- Opinion
- 12 Mar 19
The stark reality of Israeli intransigence has been brought back into focus in Ireland by the call for a boycott of the Eurovision Song Contest. But what is the reality for Palestinians on the ground in Israel – and in the Occupied Territories? As a Palestinian MP in the Knesset, Haneen Zoabi has been vilified and verbally abused, called a traitor, labelled a terrorist, and accused of treason – and all of this by her fellow parliamentarians. No wonder she has a lot to say…
Haneen Zoabi was the first woman elected to Israel’s parliament, the Knesset, on a Palestinian party list. That was in 2009, and she was re-elected in 2013 and 2015. Over her period in representative politics, Zoabi has become the most important public face, for those politically active Palestinians that the Israeli right loves to hate.
In truth it is not just the right: the widespread hostility in Israel to Zoabi goes even further. She first earned notoriety in 2010 when, as a member of the Israeli Knesset, she took part in the Gaza Freedom Flotilla of boats that set sail from Turkey in an attempt to break the Israeli maritime blockade of Gaza. It ended brutally, when Israeli naval commandos boarded the Mavi Marama ship at night, killing nine of its crew and passengers.
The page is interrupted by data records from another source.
/-- The region of a command exists, or it is the root's create (15 R354, R358). -/
def regionKnown (s : State) (c : Command) : Bool :=
  c.queue == 255 || (tfind s.regions c.region).isSome ||
    (c.type == 4 && c.field 0x18 1 == 0 && (c.region == 0 || c.region == c.field 0x10 8) &&
      isDevMem (c.field 0x10 8) && s.natAt (c.field 0x10 8) 8 == 0)

/-- The command of an event, when it is of the event's type and runs: started before, or now when it may. `hold`: it
stays accepted until its first gang starts. -/
def openCommand (s : State) (seq type : Nat) (hold : Bool) : Option Command × State :=
  match tfind s.commands seq with
  | none => (none, s)
  | some c =>
    if c.type != type then (none, s)
    else if c.state == 2 then (some c, s)
    else if !startable s seq c then (none, s)
    else if !regionKnown s c then (none, setCommand s seq 4 0x02 0 0)
    else if hold then (some c, s)
    else
      let s := setCommand s seq 2 0 0 0
      let s := { s with commands := tmod s.commands seq (fun c => { c with startTime := s.time }) }
      (tfind s.commands seq, s)

/-- Journal a command that takes its sequence number (15 R352, R354); a malformed one is faulted at once. DEDUCED, log 58. -/
def acceptCommand (s : State) (queue index : Nat) (bytes : List Byte) (err : Option Nat) : State :=
  let seq := s.nextSeq
  let c : Command := { queue := queue, index := index, bytes := bytes, state := 1, before := 0, fault := 0, time := s.time
                       slot := 0, detail := 0, updates := 1, startTime := 0 }
  let s := journalWrite { s with nextSeq := seq + 1, commands := tput s.commands seq c } seq c
  match err.orElse (fun _ => malformed c) with
  | some f => setCommand s seq 4 f 0 0
  | none => s
/-- The journal slot of the next command is free: no command that has not ended holds it (15 R352). DEDUCED, log 57. -/
def journalFree (s : State) : Bool :=
  if s.journalSize < 6 || 20 < s.journalSize then true
  else match tfind s.commands (s.nextSeq - 2 ^ s.journalSize) with
    | some c => s.nextSeq < 2 ^ s.journalSize || !c.incomplete
    | none => true

/-! ### Queues (15 R347, R350, R351). -/

def Queue.size (q : Queue) : Nat := (q.ctl.extractLsb' 0 5).toNat
def Queue.enabled (q : Queue) : Bool := 4 ≤ q.size && q.size ≤ 16
/-- A queue address as a key. -/
def Queue.key (q : Queue) (a : W64) : Nat := a.toNat + (if q.ctl.getLsbD 63 then hostBase else 0)

/-- Accept pending records in index order, `n` of them from index `i`. -/
def acceptFrom (s : State) (q : Nat) : Nat → Nat → State
  | 0, _ => s
  | n + 1, i =>
    let e := s.queue q
    if !journalFree s then s
    else
      let r := fwReadPhys s (e.key e.base + 64 * (i % 2 ^ e.size)) 64
      let store := fun (s : State) => s.homeWrite (e.key e.head) (le4 ((i + 1) % 2 ^ 32))
      match r.1 with
      | .wait => r.2
      | .ok bs => acceptFrom (store (acceptCommand r.2 q i bs none)) q n ((i + 1) % 2 ^ 32)
      | .fault f _ => acceptFrom (store (acceptCommand r.2 q i (List.replicate 64 0) (some f))) q n ((i + 1) % 2 ^ 32)
/-- The firmware reads a queue's tail with an acquire and takes its pending records. DEDUCED, log 56. -/
def takeQueue (s : State) (q : Nat) : State :=
  let e := s.queue q
  if !e.enabled || s.power == .recovery then s
  else
    let t := fwReadPhys s (e.key e.tail) 4
    let h := fwReadPhys t.2 (e.key e.head) 4
    match t.1, h.1 with
    | .ok tail, .ok head =>
      let i := leNat head
      acceptFrom h.2 q ((leNat tail + 2 ^ 32 - i) % 2 ^ 32) i
    | _, _ => h.2

/-- QUEUE_WAKE (15 R350). -/
def execQueueWake (queue : Nat) (s : State) : Host.Outcome State Fault Refusal := .next (takeQueue s queue)
/-- QUEUE_POLL (15 R350): every enabled queue. -/
def execQueuePoll (s : State) : Host.Outcome State Fault Refusal := .next ((List.range Config.numQueues).foldl takeQueue s)

/-- QUEUE_TABLE_WRITE (15 R347): field 0 base, 1 tail, 2 head, 3 size and host bit. Reserved bits are ignored; a size out
of range disables the queue and is logged. -/
def execQueueTableWrite (queue field : Nat) (value : BitVec 64) (s : State) : Host.Outcome State Fault Refusal :=
  let e := s.queue queue
  let put := fun (e : Queue) (s : State) => { s with queues := tput s.queues queue e }
  match field with
  | 0 => .next (put { e with base := value } s)
  | 1 => .next (put { e with tail := value } s)
  | 2 => .next (put { e with head := value } s)
  | _ =>
    let size := (value.extractLsb' 0 5).toNat
    let bad := size != 0 && (size < 4 || 16 < size)
    let host := value &&& 0x8000000000000000
    let e := { e with ctl := if bad then host else host ||| BitVec.ofNat 64 size }
    .next (put e (if bad then logRecord s 16 0 2 queue (Config.queueTableOffset + 32 * queue + 0x18) else s))

/-! ### WAIT and SIGNAL (15 R349). -/

/-- The word of a WAIT or SIGNAL, naturally aligned. DEDUCED, log 59. -/
def commandWord (s : State) (c : Command) (acc : Acc) : Fw Nat × State :=
  let va : W64 := BitVec.ofNat 64 (c.field 0x10 8)
  if va.toNat % 4 != 0 then (.fault 0x15 va, s) else fwTranslate s c.region va acc
def waitHolds (cond x v : Nat) : Bool :=
  match cond with
  | 0 => x == v
  | 1 => x != v
  | 2 => v ≤ x
  | _ => x < v
/-- Read the word and complete the WAIT when its condition holds. -/
def pollWait (s : State) (seq : Nat) (c : Command) : State :=
  match commandWord s c .read with
  | (.wait, s) => s
  | (.fault f a, s) => setCommand s seq 4 f 0 a
  | (.ok key, s) =>
    match fwReadKey s 0 key 4 with
    | (.wait, s) => s
    | (.fault f _, s) => setCommand s seq 4 f 0 (BitVec.ofNat 64 (c.field 0x10 8))
    | (.ok bs, s) => if waitHolds (c.field 0x1C 1) (leNat bs) (c.field 0x18 4) then setCommand s seq 3 0 0 0 else s
/-- WAIT: starts, and reads its word until the condition holds. -/
def execWait (seq : Nat) (s : State) : Host.Outcome State Fault Refusal :=
  let r := openCommand s seq 2 false
  match r.1 with
  | some c => .next (pollWait r.2 seq c)
  | none => .next r.2
/-- WAIT_TIMEOUT: a last read, then fault 0x1D. -/
def execWaitTimeout (seq : Nat) (s : State) : Host.Outcome State Fault Refusal :=
  match tfind s.commands seq with
  | none => .next s
  | some c =>
    let limit := c.field 0x20 8
    if c.type != 2 || c.state != 2 || limit == 0 || s.time < c.startTime + limit then .next s
    else
      let s := pollWait s seq c
      if (tfind s.commands seq).any (fun c => c.state == 2) then .next (setCommand s seq 4 0x1D 0 0) else .next s
/-- The slot number that stands for the management core. -/
def mgmtSlot : Nat := 96 * 192
/-- A store of the firmware with a release at system scope: at the home, the host's or a peer's memory. -/
def fwStore (s : State) (key : Nat) (bs : List Byte) : State :=
  match targetOf key with
  | .hbm | .lpddr | .host => s.homeWrite key bs
  | .peer => s.peerSend mgmtSlot (peerOf key) .release [(peerPa key, bs)]
  | _ => s
/-- SIGNAL. -/
def execSignal (seq : Nat) (s : State) : Host.Outcome State Fault Refusal :=
  let r := openCommand s seq 3 false
  match r.1 with
  | none => .next r.2
  | some c =>
    match commandWord r.2 c .write with
    | (.wait, s) => .next s
    | (.fault f a, s) => .next (setCommand s seq 4 f 0 a)
    | (.ok key, s) =>
      if targetOf key == .peer && !s.peerFits [(peerOf key, 4)] then .next s
      else .next (setCommand (fwStore s key (le4 (c.field 0x18 4))) seq 3 0 0 0)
Haneen Zoabi was suspended from the Knesset for her participation. She was suspended for a second time earlier this year, after calling Israeli soldiers’ “murderers” in a Knesset committee meeting.
In parliament, she has been called a traitor and a terrorist. On the streets of Tel Aviv, and on social media, she has been called far worse, enduring almost a decade of threats, insults and abuse from the Zionist far right.
To describe her as The Most Hated Woman in Israel is hardly an exaggeration. But she refuses to be cowed. Perhaps that’s why she attracts such opprobrium and hostility.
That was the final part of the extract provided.